= Beginning of Section =

/-- Two neighbouring bits of a byte, as its decode functions read them. -/
theorem extractLsb'_two (m : Byte) (k : Nat) :
    m.extractLsb' k 2 = BitVec.ofBool (m.getLsbD (k + 1)) ++ BitVec.ofBool (m.getLsbD k) := by
  apply BitVec.eq_of_getLsbD_eq
  intro i hi
  rw [BitVec.getLsbD_extractLsb', BitVec.getLsbD_append]
  obtain rfl | rfl : i = 0 ∨ i = 1 := by omega
  · simp
  · simp

/-- B = 00 selects sync mode. -/
theorem syncMode_iff (m : Byte) : syncMode m = true ↔ m.getLsbD 1 = false ∧ m.getLsbD 0 = false := by
  rw [syncMode, modeFactorField, extractLsb'_two]
  cases m.getLsbD 1 <;> cases m.getLsbD 0 <;> decide

/-- B gives the factor: bit 1 clear is ×1, sync mode included (R78). -/
theorem factor_eq (m : Byte) :
    factor m = if m.getLsbD 1 then (if m.getLsbD 0 then 64 else 16) else 1 := by
  rw [factor, modeFactorField, extractLsb'_two]
  cases m.getLsbD 1 <;> cases m.getLsbD 0 <;> decide

/-- L counts the data bits above 5. -/
theorem nbits_eq (m : Byte) : nbits m = 5 + (m.getLsbD 2).toNat + 2 * (m.getLsbD 3).toNat := by
  rw [nbits, modeLengthField, extractLsb'_two]
  cases m.getLsbD 2 <;> cases m.getLsbD 3 <;> decide

/-- Only the high bit of the stop field counts (R79). -/
theorem stops_eq (m : Byte) : stops m = if m.getLsbD 7 then 2 else 1 := by
  rw [stops, modeStopField, extractLsb'_two]
  cases m.getLsbD 7 <;> cases m.getLsbD 6 <;> decide

/-- Settles O50: each field is read bit by bit, and the worked example 0x4D is evaluated. -/
theorem modeFieldsDecode : Obligations.ModeFieldsDecode := by
  intro m
  refine ⟨syncMode_iff m, ?_, ?_, ?_, nbits_eq m, rfl, rfl, ?_, ?_, ?_, ?_, ?_, ?_, ?_⟩
  · intro h; simp only [factor_eq, h, reduceIte, Bool.false_eq_true]
  · intro h1 h0; simp only [factor_eq, h1, h0, reduceIte, Bool.false_eq_true]
  · intro h1 h0; simp only [factor_eq, h1, h0, reduceIte]
  · intro h; simp only [stops_eq, h, reduceIte, Bool.false_eq_true]
  · intro h; simp only [stops_eq, h, reduceIte]
  · simp [esd]
  · intro h; simp only [nsync, h, reduceIte, Bool.false_eq_true]
  · intro h h7; simp only [nsync, h, h7, reduceIte]
  · intro h h7; simp only [nsync, h, h7, reduceIte, Bool.false_eq_true]
  · rintro rfl
    decide

end Sys2Proof.Machine
end

section
/-! PROOF. The register-write sequencer (40_sequencer R100 to R103): what the three sequencer writes change and leave unchanged, and
which stimulus a control-port write runs. -/

namespace Sys2Proof.Machine

/-! ### The outputs after an update, and a bus access on either side of the first reset -/

/-- An update after a change that leaves `S.out` alone is `update_outputs(forced)` as seen from the state before (R196). -/
theorem emitted_updateOutputs {forced : List OutPin} {s s' : State} (h : s'.out = s.out) :
    Emitted forced s (updateOutputs forced s') :=
  ⟨updateOutputs_settled forced s', by rw [← h]; rfl⟩

theorem busAccess_of_wasReset {s : State} (h : s.wasReset = true) (after : State) : busAccess s after = .next after :=
  busAccess_next.2 ⟨h, rfl⟩

theorem busAccess_of_unreset {s : State} (h : s.wasReset = false) (after : State) : busAccess s after = .fault .unreset := by
  simp [busAccess, h]

theorem maskPort_of_hasMask {s : State} (h : s.params.hasMask = true) (after : State) :
    maskPort s after = busAccess s after := by
  simp [maskPort, h]

/-- Before the first reset every bus access of a port the machine has faults (70_reset_and_hazards R232). -/
theorem exec_busAccess_of_unreset {i : Instr} {s : State} (hbus : i.isBusAccess = true)
    (hmask : i.isMaskPort = true → s.params.hasMask = true) (h : s.wasReset = false) :
    exec i s = .fault .unreset := by
  cases i with
  | dataW | modeW | sync1W | sync2W | cmdW | cmdIr | dataR | statusR | txrdyR => exact busAccess_of_unreset h _
  | maskW | maskR => exact (maskPort_of_hasMask (hmask rfl) _).trans (busAccess_of_unreset h _)
  | pinRxd | pinCts | pinDsr | pinTxc | pinRxc | pinSyn | reset => simp [Instr.isBusAccess] at hbus

/-! ### The sequencer writes -/

/-- Settles O14: every field that R101 names is read off the record that MODE_W hands to `update_outputs`. -/
theorem modeWrite : Obligations.ModeWrite := by
  intro b s
  refine ⟨decode_controlWord _ b, fun hreset => ⟨_, busAccess_of_wasReset hreset _, ?_⟩⟩
  -- The thirteen written fields, the frame of all others, then the output side.
  exact ⟨rfl, rfl, rfl, rfl, rfl, rfl, rfl, rfl, rfl, rfl, rfl, rfl, rfl, rfl, emitted_updateOutputs rfl, rfl⟩

/-- Settles O15: each write sets one sync character and the sequencer, then updates the outputs. -/
theorem syncWrites : Obligations.SyncWrites := by
  intro b s
  refine ⟨decode_controlWord _ b, decode_controlWord _ b, fun hreset => ?sync1, fun hreset => ?sync2⟩
  case sync1 => exact ⟨_, busAccess_of_wasReset hreset _, rfl, rfl, rfl, emitted_updateOutputs rfl, rfl⟩
  case sync2 => exact ⟨_, busAccess_of_wasReset hreset _, rfl, rfl, rfl, emitted_updateOutputs rfl, rfl⟩

/-! ### The dispatch of a control-port write -/

theorem decodeControl_isBusAccess (seq : Seq) (b : Byte) : (decodeControl seq b).isBusAccess = true := by
  cases seq with
  | expectMode | expectSync1 | expectSync2 => rfl
  | expectCommand =>
    rw [decodeControl]
    split <;> rfl

/-- A control-port write runs the stimulus that `decodeControl` selects (R100); it never refuses the word. -/
theorem step_controlWord {s : State} {b : Byte} {rest : List Word} (hp : s.pending = controlWord b :: rest) :
    step s = exec (decodeControl s.seq b) { s with pending := rest } :=
  step_of_decode_some hp (decode_controlWord s.seq b)

/-- Settles O16: the step runs the selected stimulus, which is a bus access whatever the sequencer selects. -/
theorem controlWriteDispatch : Obligations.ControlWriteDispatch := by
  intro s b rest hp
  rw [step_controlWord hp]
  refine ⟨?_, ?_, ?_, ?_, ?_, ?_⟩
  · intro hunreset
    exact exec_busAccess_of_unreset (decodeControl_isBusAccess _ _) (by simp [decodeControl_isMaskPort]) hunreset
  · intro hseq; rw [hseq, decodeControl]
  · intro hseq; rw [hseq, decodeControl]
  · intro hseq; rw [hseq, decodeControl]
  · intro hseq hir; rw [hseq, decodeControl_expectCommand_cmdIr hir]
  · intro hseq hir; rw [hseq, decodeControl_expectCommand_cmdW hir]

end Sys2Proof.Machine
end

section
/-! SUPPORT. What every stimulus does to the output side (45_status_outputs R196, R197) and to the command byte
(41_command_handshake R116). -/

namespace Sys2Proof.Machine

/-! ### A pin write on either side of the first reset (70_reset_and_hazards R232) -/

theorem pinWrite_of_wasReset {s : State} {p : Pins} (h : s.wasReset = true) (after : State) :
    pinWrite { s with pins := p } after = .next after :=
  pinWrite_next.2 (.inl ⟨h, rfl⟩)

theorem pinWrite_of_unreset {s : State} {p : Pins} (h : s.wasReset = false) (after : State) :
    pinWrite { s with pins := p } after = .next (s.latchedOnly p) :=
  pinWrite_next.2 (.inr ⟨h, rfl⟩)

/-! ### What a stimulus does to the output side -/

/-- The stimulus emitted nothing and left `S.out` alone; after the first reset no level moved either. -/
abbrev Silent (s t : State) : Prop :=
  t.events = [] ∧ t.out = s.out ∧ (s.wasReset = true → levels t = levels s)

/-- A pin write updates the outputs, or is silent because it came before the first reset. -/
theorem pinWrite_outputs {s latched after t : State} (h : pinWrite latched after = .next t)
    (hreset : latched.wasReset = s.wasReset) (hout : latched.out = s.out) (hafter : Emitted [] s after) :
    Emitted [] s t ∨ Silent s t := by
  rcases pinWrite_next.1 h with ⟨-, rfl⟩ | ⟨hunreset, rfl⟩
  · exact .inl hafter
  · exact .inr ⟨rfl, hout, fun hs => by simp [← hreset, hunreset] at hs⟩

/-- The value of a read is no part of the outputs. -/
theorem emitted_returning {forced : List OutPin} {s t : State} {b : Byte} (h : Emitted forced s t) :
    Emitted forced s (returning b t) := h

/-- A stimulus updates the outputs with its own forced pins (45_status_outputs R196), or forces none and is silent. -/
theorem exec_outputs {i : Instr} {s t : State} (h : exec i s = .next t) :
    Emitted i.forced s t ∨ (i.forced = [] ∧ Silent s t) := by
  cases i with
  | modeW | sync1W | sync2W | cmdIr =>
    obtain ⟨-, rfl⟩ := busAccess_next.1 h
    exact .inl (emitted_updateOutputs rfl)
  | cmdW b =>
    obtain ⟨-, rfl⟩ := busAccess_next.1 h
    exact .inl (emitted_updateOutputs (applyCommand_out b s))
  | dataW =>
    obtain ⟨-, rfl⟩ := busAccess_next.1 h
    exact .inl (emitted_updateOutputs (by split <;> rfl))
  | dataR =>
    obtain ⟨-, rfl⟩ := busAccess_next.1 h
    exact .inl (emitted_returning (emitted_updateOutputs (by split <;> rfl)))
  | maskW =>
    obtain ⟨-, -, rfl⟩ := maskPort_next.1 h
    exact .inl (emitted_updateOutputs rfl)
  | statusR | txrdyR =>
    obtain ⟨-, rfl⟩ := busAccess_next.1 h
    exact .inr ⟨rfl, rfl, rfl, fun _ => rfl⟩
  | maskR =>
    obtain ⟨-, -, rfl⟩ := maskPort_next.1 h
    exact .inr ⟨rfl, rfl, rfl, fun _ => rfl⟩
  | pinRxd | pinCts | pinDsr =>
    exact (pinWrite_outputs (s := s) h rfl rfl (emitted_updateOutputs rfl)).imp_right (⟨rfl, ·⟩)
  | pinTxc | pinRxc | pinSyn =>
    exact (pinWrite_outputs (s := s) h rfl rfl (emitted_updateOutputs (by split <;> simp))).imp_right (⟨rfl, ·⟩)
  | reset =>
    obtain rfl := Host.Outcome.next.inj h
    exact .inl (emitted_updateOutputs rfl)

/-- After the first reset a stimulus keeps every output pin at its level (R197). -/
theorem exec_settled {i : Instr} {s t : State} (hreset : s.wasReset = true) (hs : s.Settled)
    (h : exec i s = .next t) : t.Settled := by
  rcases exec_outputs h with ⟨ht, -⟩ | ⟨-, -, hout, hlevels⟩
  · exact ht
  · exact hout.trans (hs.trans (hlevels hreset).symm)

/-! ### What a stimulus does to the command byte -/

/-- `S.cmd` after a stimulus that found it at `c` (41_command_handshake R116). -/
def commandAfter : Instr → Byte → Byte
  | .cmdW b, _ => b
  | .cmdIr _, _ | .reset, _ => 0x00#8
  | .dataW _, c | .modeW _, c | .sync1W _, c | .sync2W _, c | .maskW _, c | .dataR, c | .statusR, c | .maskR, c
  | .txrdyR, c | .pinRxd _, c | .pinCts _, c | .pinDsr _, c | .pinTxc _, c | .pinRxc _, c | .pinSyn _, c => c

theorem commandAfter_of_not_writesCommand {i : Instr} (h : i.writesCommand = false) (c : Byte) :
    commandAfter i c = c := by
  cases i with
  | cmdW | cmdIr | reset => simp [Instr.writesCommand] at h
  | dataW | modeW | sync1W | sync2W | maskW | dataR | statusR | maskR | txrdyR => rfl
  | pinRxd | pinCts | pinDsr | pinTxc | pinRxc | pinSyn => rfl

theorem pinWrite_cmd {s latched after t : State} (h : pinWrite latched after = .next t)
    (hlatched : latched.cmd = s.cmd) (hafter : after.cmd = s.cmd) : t.cmd = s.cmd := by
  rcases pinWrite_next.1 h with ⟨-, rfl⟩ | ⟨-, rfl⟩
  · exact hafter
  · exact hlatched

theorem exec_cmd {i : Instr} {s t : State} (h : exec i s = .next t) : t.cmd = commandAfter i s.cmd := by
  cases i with
  | modeW | sync1W | sync2W | cmdIr | statusR | txrdyR =>
    obtain ⟨-, rfl⟩ := busAccess_next.1 h
    rfl
  | cmdW b =>
    obtain ⟨-, rfl⟩ := busAccess_next.1 h
    exact applyCommand_cmd b s
  | dataW | dataR =>
    obtain ⟨-, rfl⟩ := busAccess_next.1 h
    simp only [returning_cmd, updateOutputs_cmd]
    split <;> rfl
  | maskW | maskR =>
    obtain ⟨-, -, rfl⟩ := maskPort_next.1 h
    rfl
  | pinRxd | pinCts | pinDsr => exact pinWrite_cmd h rfl rfl
  | pinTxc | pinRxc | pinSyn => exact pinWrite_cmd h rfl (by rw [updateOutputs_cmd]; split <;> simp)
  | reset =>
    obtain rfl := Host.Outcome.next.inj h
    rfl

end Sys2Proof.Machine
end

section
/-! PROOF. Command bytes and the handshake lines (41_command_handshake): CMD_IR and CMD_W, their handshake outputs, the break, and
the pins CTS, DSR and RXD. -/

namespace Sys2Proof.Machine

/-! ### CMD_IR and CMD_W -/

/-- A core reset writes its value to every field of R231. -/
theorem coreReset_atResetValues (s : State) : (coreReset s).AtResetValues := by
  simp [State.AtResetValues, TxShift.idle, RxAssembly.idle]

/-- Settles O12: CMD_IR is a core reset with every pin forced out, whatever the byte. -/
theorem internalReset : Obligations.InternalReset := by
  intro b s
  refine ⟨fun hir => (decode_controlWord _ b).trans (congrArg some (decodeControl_expectCommand_cmdIr hir)),
    fun hreset => ⟨_, busAccess_of_wasReset hreset _, ?_⟩⟩
  exact ⟨coreReset_atResetValues s, rfl, hreset, rfl, rfl, rfl, levels_coreReset s, emissions_coreReset s, rfl⟩

/-- Settles O19: each field is read off by its lemma about `applyCommand`, under the bits that the clause names. -/
theorem commandWrite : Obligations.CommandWrite := by
  intro b s hir
  refine ⟨(decode_controlWord _ b).trans (congrArg some (decodeControl_expectCommand_cmdW hir)),
    fun hreset => ⟨_, busAccess_of_wasReset hreset _, applyCommand_cmd b s, ?rxDisabled, ?errorReset, ?errorsKept,
      ?enterHunt, ?huntKept, ?rxKept, ?bitsKept, ?frame, emitted_updateOutputs (applyCommand_out b s), rfl⟩⟩
  case rxDisabled =>
    intro (hRxE : cmdRxE b = false)
    simp [applyCommand_rx, applyCommand_huntHist, hRxE, RxAssembly.idle]
  case errorReset =>
    intro (hEr : cmdEr b = true)
    simp [applyCommand_pe, applyCommand_oe, applyCommand_fe, hEr]
  case errorsKept =>
    intro (hEr : cmdEr b = false)
    simp [applyCommand_pe, applyCommand_oe, applyCommand_fe, hEr]
  case enterHunt =>
    intro (hEh : cmdEh b = true) hsync
    -- RxE decides whether the partial character goes with the whole assembly state or alone.
    cases hRxE : cmdRxE b <;>
      simp [applyCommand_hunt, applyCommand_syndet, applyCommand_huntHist, applyCommand_rx, hEh, hsync, hRxE,
        RxAssembly.idle]
  case huntKept =>
    intro (hno : ¬(cmdEh b = true ∧ syncMode s.mode = true))
    exact ⟨(applyCommand_hunt b s).trans (if_neg hno), (applyCommand_syndet b s).trans (if_neg hno)⟩
  case rxKept =>
    intro (hRxE : cmdRxE b = true)
    by_cases hhunt : cmdEh b = true ∧ syncMode s.mode = true
    · simp [applyCommand_rx, hRxE, hhunt]
    · simp only [updateOutputs_rx, applyCommand_rx, hRxE, if_neg hhunt, Bool.true_eq_false, if_false, and_self]
  case bitsKept =>
    intro (hRxE : cmdRxE b = true) (hno : ¬(cmdEh b = true ∧ syncMode s.mode = true))
    simp only [updateOutputs_rx, updateOutputs_huntHist, applyCommand_rx, applyCommand_huntHist, hRxE, hno,
      Bool.true_eq_false, or_self, if_false, and_self]
  case frame =>
    have hframe := congrArg (State.withOutputsOf · s) (applyCommand_frame b s)
    exact hframe

/-! ### The handshake outputs (R116) -/

/-- The two handshake outputs stand first in the pin order, so when both are forced they come first. -/
theorem emissions_take_two {forced : List OutPin} (hdtr : .dtr ∈ forced) (hrts : .rts ∈ forced) (s : State) :
    (emissions forced s).take 2 = [(.dtr, dtrLevel s), (.rts, rtsLevel s)] := by
  simp [emissions, OutPin.all, List.filter_cons, hdtr, hrts, levels, OutLevels.get]

/-- A stimulus that writes the command byte forces both handshake outputs; any other forces nothing, as the next lemma says. -/
theorem handshake_forced {i : Instr} (h : i.writesCommand = true) : .dtr ∈ i.forced ∧ .rts ∈ i.forced := by
  cases i with
  | cmdW | cmdIr | reset => simp [Instr.forced]
  | dataW | modeW | sync1W | sync2W | maskW | dataR | statusR | maskR | txrdyR => simp [Instr.writesCommand] at h
  | pinRxd | pinCts | pinDsr | pinTxc | pinRxc | pinSyn => simp [Instr.writesCommand] at h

= End of Section =

* _Problem description_:
Look over the material above and report each line holding "nothing".

* _Answer to this task_:
/-- The stimulus emitted nothing and left `S.out` alone; after the first reset no level moved either. -/
/-- A stimulus that writes the command byte forces both handshake outputs; any other forces nothing, as the next lemma says. -/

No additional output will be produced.